THE NEWS WRAP: Tony Abbott’s paid parental leave comments find an unlikely ally

Opposition leader Tony Abbott has provoked a round of controversy over comments the Coalition’s Paid Parental Leave scheme would help “women of calibre to have families”, with an unlikely ally in feminist author Eva Cox coming to his defence.

 

“If we want women of that calibre to have families, and we should, well we have to give them a fair dinkum chance to do so. That is what this scheme of paid parental leave is all about,” Abbott said.

 

Abbott’s term “women of calibre” was attacked by Health Minister Tanya Plibersek and Finance Minister Penny Wong, along with prominent feminists including Jenna Price and Anne Summers, while Cox described the situation as an “over-reaction”.

 

“Who exactly does Mr Abbott think are ‘women of calibre’? What does he think about women who are child care workers, nurses and community sector workers? Are they of lower calibre than women who are law firm partners?” Plibersek said.

 

“Paid parental leave is a salary-related, work-related payment not a welfare payment. I think that’s what Tony Abbott was trying to say in a somewhat clumsy way… People off with the flu or on holiday are paid at the same rate.
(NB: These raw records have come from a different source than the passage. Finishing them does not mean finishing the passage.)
-- ==== Sys2Proof/Certificates/Slice0/Obligations.lean ====
section
/-!
DEFINITION. The statements about the machine.
-/

open Sys2Proof Sys2Proof.Machine

/-! ### The block as a whole -/

/-- A step runs the command at the front of the queue, with the queue's rest in the state it runs on. -/
def Obligations.StepRunsFrontCommand : Prop :=
  ∀ (c : Instr) (s : State) (rest : List Instr), s.pending = c :: rest → step s = exec c { s with pending := rest }

/-- The model's choice (log entry 3): on an empty queue a running part idles for 1 ns, and only its clocks, its registers, the
error log and its messages may follow; a part held in reset does not change at all. -/
def Obligations.IdleStepAdvancesTime : Prop :=
  ∀ s : State, s.pending = [] →
    (s.up = false → step s = .next s) ∧
    (s.up = true → ∃ t, step s = .next t ∧ t.now = s.now + 1 ∧ t.pending = [] ∧ t.mem = s.mem ∧
      (∀ u, t.core u = { s.core u with slotAt := (t.core u).slotAt }) ∧ t.slices = s.slices ∧ t.pups = s.pups ∧ t.journal = s.journal ∧ t.trays = s.trays)

/-- Table 14-13: HQ_STATUS.journal_used shows the number of journal entries in every state a step reaches from a state in which
it does; the queue of waiting commands loses its front and nothing else. No step faults and none is refused.
The model's readings behind it: log entry 7. -/
def Obligations.StepKeepsJournalCount : Prop :=
  ∀ s : State, s.journalShown → ∃ t, step s = .next t ∧ t.journalShown ∧ t.pending = s.pending.tail

/-- The state right after reset shows its journal count: no entry, journal_used 0. -/
def Obligations.ResetShowsJournalCount : Prop := State.reset.journalShown ∧ State.reset.journal = []

/-- Every command completes in every state, whatever its operands: it answers a next state, leaves the queue of waiting commands
as it found it and shows the journal count. Held in reset, every command that no rail, pin or JTAG port carries changes nothing.
The model's readings behind it: log entries 1 and 9. -/
def Obligations.EveryCommandCompletes : Prop :=
  ∀ (c : Instr) (s : State),
    (∃ t, exec c s = .next t ∧ t.pending = s.pending ∧ (s.journalShown → t.journalShown)) ∧
    (s.up = false → servedInReset c = false → exec c s = .next s)

/-! ### Register accesses (chapter 00) -/

/-- R11, R13: a read of a register that is no half of a pair and lies in no window of its own returns its word; its RC fields
read zero afterwards, its other fields and every other register are as they were. -/
def Obligations.RegisterReadClearsRcFields : Prop :=
  ∀ (s : State) (m : Master) (off o : Nat), s.up = true → s.closedTo m off = false → msixAt m off = none → pbaAt m off = none →
    mapOff m off = some o → logSlotAt o = none → s.rxHidden m o = false → R.isLo o = false →
    (4 ≤ o → R.isLo (o - 4) = false) →
    completes (.rcRead m off) s fun t =>
      t.out = s.out ++ [.readData m off (s.liveW o)] ∧ t = { s with regs := t.regs, out := t.out } ∧ sameRegsBut [o] s t ∧
      (o ≠ R.HQ_STATUS → ∀ f ∈ R.fieldsAt o, bits (t.getW o) f.hi f.lo = if f.acc = .rc then 0 else bits (s.getW o) f.hi f.lo)

/-- R11, R12: a write of a register gives every RW and RWS field the written bits, clears every W1C bit that is written 1 and
keeps the rest of them, and leaves every other field; a field whose write is a command of its own is left to it. The register beside COR_ARR_FLAGS
and CHS_BUDGET's active half, which the write moves along, are set apart. `0` says that hardware sets no flag in the same cycle. -/
def Obligations.RegisterWriteByAccessType : Prop :=
  ∀ (s : State) (m : Master) (off o v : Nat), s.up = true → s.closedTo m off = false → msixAt m off = none →
    mapOff m off = some o → writablePair o = false → (4 ≤ o → writablePair (o - 4) = false) → s.txClosed m o = false →
    s.tokenClosed o = false → o ≠ R.HQ_STATUS → (∀ c, o ≠ R.CHS_BUDGET c) →
    completes (.registerWrite m off v 0) s fun t =>
      t = { s with regs := t.regs } ∧ sameRegsBut [o, o + 8] s t ∧
      ∀ f ∈ R.fieldsAt o, hasOwnRow o f = false →
        ((f.acc = .rw ∨ f.acc = .rws) → bits (t.getW o) f.hi f.lo = bits v f.hi f.lo) ∧
        (f.acc = .w1c → ∀ b, f.lo ≤ b → b ≤ f.hi → bit (t.getW o) b = (bit (s.getW o) b && !bit v b)) ∧
        ((f.acc = .ro ∨ f.acc = .wo ∨ f.acc = .rc) → bits (t.getW o) f.hi f.lo = bits (s.getW o) f.hi f.lo)

/-- R12: where software clears a flag of THM_FLAGS in the cycle in which hardware sets it, level 4 leaves it set and level 3 leaves
it clear, and the flag's race counter counts up to 255. -/
def Obligations.FlagClearRace : Prop :=
  ∀ (s : State) (b : Nat), s.up = true → b < 8 →
    completes (.registerWrite (.host 0) R.THM_FLAGS (2 ^ b) (2 ^ b)) s fun t =>
      bit (t.getW R.THM_FLAGS) b = s.level4 ∧
      (∀ j, j < 8 → j ≠ b → bit (t.getW R.THM_FLAGS) j = bit (s.getW R.THM_FLAGS) j) ∧
      bits (t.getW (R.THM_RACE (b / 4))) (8 * (b % 4) + 7) (8 * (b % 4)) =
        satAdd 255 (bits (s.getW (R.THM_RACE (b / 4))) (8 * (b % 4) + 7) (8 * (b % 4))) 1 ∧
      sameRegsBut [R.THM_FLAGS, R.THM_RACE (b / 4)] s t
Why should a woman having a child be put on the minimum wage?’” Eva Cox said.

 

Billabong in another trading halt ahead of possible deal announcement

 

Troubled surfwear giant Billabong is once again in a trading halt ahead of the possible announcement of a deal with private equity firm Sycamore Partners.

 

In a statement to the Australian Securities and Investments Commission, Billabong announced “possible transactions affecting the company, including in connection with the bid process announced on January 14”.

 

Sycamore was due to announce the outcome of its $287 million takeover bid process on April 24 after 10 days exclusive access to the company’s books, but the announcement was delayed after debt partners asked for a further 10 days.

 

Spectrum auction comes up $1 billion short

 

The federal government’s auction of analogue television spectrum licences in the 700 MHz and 2.5 GHz bands has come up $1 billion short.

 

Troubled telco Vodafone failed to place a bid in the auction, while Telstra, Optus and TPG all successfully bid for new licences for a combined total cost of nearly $2 billion.

 

“15 MHz paired of the 700 MHz spectrum, worth in the order of $1 billion, remains in the Commonwealth’s hands for now, and we intend to return it to the market in the next two or three years,” Communications Minister Stephen Conroy said in a statement.

 

Overnight

 

The Dow Jones Industrial Average added 0.57% to 15054.90, closing above 15,000 points for the first time ever. The Aussie dollar is down to $US101.92 cents.